Views from Vietnamese shoppers
Analysis of experimental data suggests appetites for farmed shrimp are high – if given the option between having shrimp or going without, consumers opted for purchasing farmed shrimp. It also shows that shoppers preferred eco-certified farmed shrimp over similar products without an eco-label.
As a general rule, when prices for farmed shrimp increased, purchases would decrease. However, consumers were still willing to pay more for eco-labelled shrimps. The researchers learned that the price-sensitivity for sustainable shrimp varied among shoppers. Some were willing to pay a 51 percent price premium for 1kg of sustainably farmed shrimp, while others would only tolerate a 6 percent premium before opting for conventional shrimp.
It also appears that consumer efficacy plays a major role in whether a shopper will purchase eco-labelled shrimp. Researchers learned that if a shopper believes that he or she can contribute more to sustainable aquaculture by purchasing eco-labelled products, they are more likely to opt for sustainable product. They also found that “74 percent of [the] respondents stated that purchasing eco-labelled products can contribute to sustainable aquaculture practices in Vietnam”. This suggests that consumers must first believe that their shopping choices impact the food system – they will not change their purchasing behaviour otherwise.
Demonstrating the value of eco-labels
Of the four labels on farmed shrimp products, consumers preferred the labels from independent, third-party bodies over Vietnam’s government-backed label. The first choice among consumers was the ASC logo, followed by other independent labels GlobalGAP and Naturland. The consumers did not appear to value VietGAP certification as much as other sustainability standards, saying they would pay a lower premium for shrimp with this label. However, most shoppers still opted for VietGAP-labelled shrimp instead of choosing shrimp without an eco-label.
The researchers felt that this trend presented an opening for policymakers and shrimp farmers. Of the four sustainability standards in the experiment, it is easier for Vietnamese shrimp farmers to comply with the VietGAP standards and then work towards more comprehensive standards like ASC and GlobalGAP. Despite flaws in the VietGAP programme, shrimp farmers can still take advantage of government supports, training and assessments when updating their farms.

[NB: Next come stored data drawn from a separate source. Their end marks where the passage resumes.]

section
/-! PROOFS. The invariant: one lemma per operation, then the step (O8, O9). -/

namespace Sys2Proof.Machine

/-! ## Two ways to change the state under the invariant -/

/-- From s to t the status bits, ERRCODE and CMD_LAST stay, and fault records are only added, none twice. -/
structure KeepsStatus (s t : State) : Prop where
  cmdLast : t.cmdLast = s.cmdLast := by rfl
  done : t.done = s.done := by rfl
  err : t.err = s.err := by rfl
  errCode : t.errCode = s.errCode := by rfl
  grow : s.faults ⊆ t.faults := by exact List.Subset.refl _
  nodup : s.faults.Nodup → t.faults.Nodup := by exact id

/-- A change of anything else, with the pending record as it was, keeps the invariant. -/
theorem KeepsStatus.inv {s t : State} (k : KeepsStatus s t) (hp : t.pending = s.pending)
    (hs : Inv s) : Inv t := by
  obtain ⟨hstatus, hpending, hf, hexplain⟩ := hs
  refine ⟨by simpa [StatusLegal, State.busy, hp, k.done, k.err, k.errCode] using hstatus,
    by simpa [PendingLegal, hp, k.cmdLast] using hpending, k.nodup hf, fun p hq => ?_⟩
  obtain ⟨hpre, hdist⟩ := hexplain p (hp ▸ hq)
  exact ⟨fun h => k.grow (hpre h), fun h => (hdist h).imp fun _ => (k.grow ·)⟩

/-- The pending record may count down, and may be disturbed if the fault set says so. -/
theorem KeepsStatus.inv_of_pending {s t : State} (k : KeepsStatus s t) {p : Pending} {r : Nat} {d : Bool}
    (hp : s.pending = some p) (hq : t.pending = some { p with remaining := r, disturbed := d })
    (h1 : 1 ≤ r) (hr : r ≤ p.remaining)
    (hdist : d = true → ∃ off, FaultRecord.hostAccessWhileBusy off ∈ t.faults) (hs : Inv s) : Inv t := by
  obtain ⟨hstatus, hpending, hf, hexplain⟩ := hs
  obtain ⟨hw, hdec, -, hlat⟩ := hpending p hp
  refine ⟨by simpa [StatusLegal, State.busy, hp, hq, k.done, k.err, k.errCode] using hstatus, ?_,
    k.nodup hf, ?_⟩
  · rintro _ hq'
    cases hq.symm.trans hq'
    exact ⟨hw, k.cmdLast ▸ hdec, h1, hr.trans hlat⟩
  · rintro _ hq'
    cases hq.symm.trans hq'
    exact ⟨fun h => k.grow ((hexplain p hp).1 h), hdist⟩

/-- The legal pairs of ERR and ERRCODE (10_state R29): ERRCODE is at most 3, and 0 exactly when ERR = 0. -/
def ErrLegal (s : State) : Prop := s.errCode.toNat ≤ 3 ∧ (s.errCode = 0#4 ↔ s.err = false)

/-- What the invariant says of a core with nothing pending. -/
theorem inv_of_idle {s : State} (hp : s.pending = none) (he : ErrLegal s) (hf : s.faults.Nodup) :
    Inv s :=
  ⟨⟨by simp [State.busy, hp], he⟩, by simp [PendingLegal, hp], hf, by simp [FaultsExplain, hp]⟩

/-! ## ERR and ERRCODE -/

/-- An error with one of the codes 1 to 3 leaves ERR and ERRCODE legal (60_exceptions R139). -/
theorem errLegal_raiseError {s : State} (h : ErrLegal s) {code : BitVec 4} (h3 : code.toNat ≤ 3)
    (h0 : code ≠ 0#4) : ErrLegal (s.raiseError code) := by
  obtain ⟨hle, hiff⟩ := h
  cases he : s.err <;> simp_all [ErrLegal]

theorem errorCode_legal (e : DecodeError) : (errorCode e).toNat ≤ 3 ∧ errorCode e ≠ 0#4 := by
  cases e <;> decide

theorem errLegal_clearStatus {s : State} (h : ErrLegal s) (v : Word) : ErrLegal (clearStatus v s) := by
  obtain ⟨hle, hiff⟩ := h
  cases hv : v.getLsbD 2 <;> simp_all [ErrLegal]

/-! ## One lemma per operation -/

theorem keepsStatus_record (s : State) (r : FaultRecord) : KeepsStatus s (s.record r) where
  grow := fun r' h => (mem_record s r r').mpr (.inr h)
  nodup := nodup_record s r

theorem keepsStatus_readWindow (off : Offset) (s : State) : KeepsStatus s (readWindow off s) where
  cmdLast := readWindow_cmdLast off s
  done := readWindow_done off s
  err := readWindow_err off s
  errCode := readWindow_errCode off s
  grow r h := by
    obtain ⟨-, rs, hrs⟩ := readWindow_effect off s
    exact hrs ▸ (mem_recordAll s rs r).mpr (.inr h)
  nodup h := by
    obtain ⟨-, rs, hrs⟩ := readWindow_effect off s
    exact hrs ▸ nodup_recordAll s rs h

theorem inv_busFault {s : State} (hs : Inv s) (w : AccessWidth) (off : Offset) :
    Inv (busFault w off s) :=
  KeepsStatus.inv {} rfl ((keepsStatus_record s (.hostBusFault off w)).inv rfl hs)

theorem inv_clearStatus {s : State} (hs : Inv s) (v : Word) : Inv (clearStatus v s) := by
  obtain ⟨⟨hexcl, herr⟩, hpending, hf, hexplain⟩ := hs
  refine ⟨⟨fun ⟨hb, hd⟩ => hexcl ⟨hb, ?_⟩, errLegal_clearStatus herr v⟩, hpending, hf, hexplain⟩
  exact Bool.and_elim_left hd

/-- A host write that disturbs the running command records why (60_exceptions R140). -/
theorem inv_disturb_record {s : State} (hs : Inv s) (off : Offset) :
    Inv (disturb (s.record (.hostAccessWhileBusy off))) := by
  have k := keepsStatus_record s (.hostAccessWhileBusy off)
  cases hp : s.pending with
  | none => exact KeepsStatus.inv {} (by simp [hp]) (k.inv rfl hs)
  | some p =>
    have ⟨_, hpending, _⟩ := hs
    obtain ⟨-, -, h1, -⟩ := hpending p hp
    exact KeepsStatus.inv_of_pending (t := disturb _) { k with } (d := true) hp (by simp [hp]) h1
      le_rfl (fun _ => ⟨off, (mem_record s _ _).mpr (.inl rfl)⟩) hs

theorem inv_writeElement {s : State} (hs : Inv s) (off : Offset) (n : RegIx) (w : Nat) (v : Word) :
    Inv (writeElement off n w v s) := by
  rcases writeElement_cases off n w v s with ⟨-, e⟩ | ⟨-, s₁, rfl | rfl, e⟩ <;> rw [e]
  · exact KeepsStatus.inv {} rfl hs
  · exact KeepsStatus.inv {} rfl (inv_disturb_record hs off)
  · exact KeepsStatus.inv {} rfl (inv_disturb_record hs off)
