-- ==== Sys2Proof/Tests/Slice0.lean ====
section
/-!
SUPPORT. The model's own tests. Expected values are from 95_test_vectors.md (the vector's name is in the
comment) or written out from the encodings of 30_encoding.md. After them, for every statement with
hypotheses, a concrete state and operands that meet them.
-/

namespace Sys2Proof.Tests

open Sys2Proof Sys2Proof.Machine

/-! ### Helpers -/

/-- The lanes that hold the listed values, 0 beyond them. -/
def lanesOf (values : List Nat) : Lanes := Vector.ofFn fun j => BitVec.ofNat 64 (values.getD j.val 0)

/-- A block just reset whose host will do the listed actions. -/
def blockWith (actions : List HostAction) : State := { State.reset with input := actions }

/-- The outcome is a next state that satisfies `p`. -/
def nextIs (o : Host.Outcome State Fault Refusal) (p : State → Bool) : Bool :=
  match o with
  | .next t => p t
  | .fault _ => false
  | .refused _ => false

/-- Status, selector, count and word are as given. -/
def resultsAre (status : BitVec 3) (sel : Selector) (count : Count) (word : Word) (t : State) : Bool :=
  t.valid && t.status == status && t.sel == sel && t.count == count && t.word == word

/-- Selector, count and lanes after an UNPACK are as given; lanes not listed are 0. -/
def lanesAre (sel : Selector) (values : List Nat) (t : State) : Bool :=
  resultsAre 0#3 sel (BitVec.ofNat 5 values.length) 0#32 t
    && (t.lane.toList.map BitVec.toNat == values ++ List.replicate (28 - values.length) 0)

/-- A command record. -/
def command (ctrl : Byte) (lanes : Lanes) : HostAction := .present (.command ⟨ctrl, lanes, 0#32⟩)

/-! ### Well-formedness: the one check, on each instruction that has lanes -/

theorem test_wf_validate_wide_lane_refused :
    (Instr.validate 1#5 (lanesOf [256])).wellFormed .w8 = false := by decide

theorem test_wf_pack_wide_lane_refused :
    (Instr.pack 1#5 (lanesOf [0, 65536])).wellFormed .w16 = false := by decide

theorem test_wf_select_wide_lane_refused :
    (Instr.select 1#5 (lanesOf [4294967296])).wellFormed .w32 = false := by decide

theorem test_wf_largest_lanes_accepted :
    ((Instr.pack 1#5 (lanesOf [255])).wellFormed .w8
      && (Instr.pack 1#5 (lanesOf [65535])).wellFormed .w16
      && (Instr.pack 1#5 (lanesOf [4294967295])).wellFormed .w32
      && (Instr.pack 1#5 (lanesOf [18446744073709551615])).wellFormed .w64) = true := by decide

theorem test_step_refuses_wide_lane :
    (match step (blockWith [command 0b00001001#8 (lanesOf [4294967296])]) with
      | .refused .laneTooWide => true
      | _ => false) = true := by decide

/-! ### Decoding: one word for every constructor, written out from R59, R60 and R49 -/

theorem test_decode_validate : decodeTableWord 8 0b11100000 = some (.validate 28#5 zeroLanes) := by decide

theorem test_decode_pack : decodeTableWord 8 0b00111001 = some (.pack 7#5 zeroLanes) := by decide

theorem test_decode_select : decodeTableWord 8 0b00010010 = some (.select 2#5 zeroLanes) := by decide

theorem test_decode_unpack : decodeTableWord 8 0b00000011 = some (.unpack 0#5 0#32) := by decide

/-- R62: UNPACK accepts any n. -/
theorem test_decode_unpack_any_count :
    decodeTableWord 8 0b11111011 = some (.unpack 31#5 0#32) := by decide

/-- R61: 100 to 111 are no instruction. -/
theorem test_decode_reserved_operations :
    [0b00000100, 0b00000101, 0b00000110, 0b11101111].map (decodeTableWord 8) = [none, none, none, none] := by decide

If VietGAP standards were widely implemented, the researchers suggest that farmers could then upgrade to other international programmes required by shrimp importing countries, like Japan and the US. This will improve the market share of Vietnamese shrimp, while also shoring up its reputation among consumers.
The researchers stress that government-led efforts to improve aquaculture sustainability are short-term solutions. They should be used to help farmers invest and transition to more sustainable practices. Longer-term efforts to drive sustainability should come with market-based incentives – like price premiums for certified sustainable products. Raising consumer efficacy is also crucial. This will drive demand and help sustainably farmed shrimp gain market share. In their view, this will satisfy the farmers’ bottom line and allow consumers to participate in the transition to sustainable aquaculture.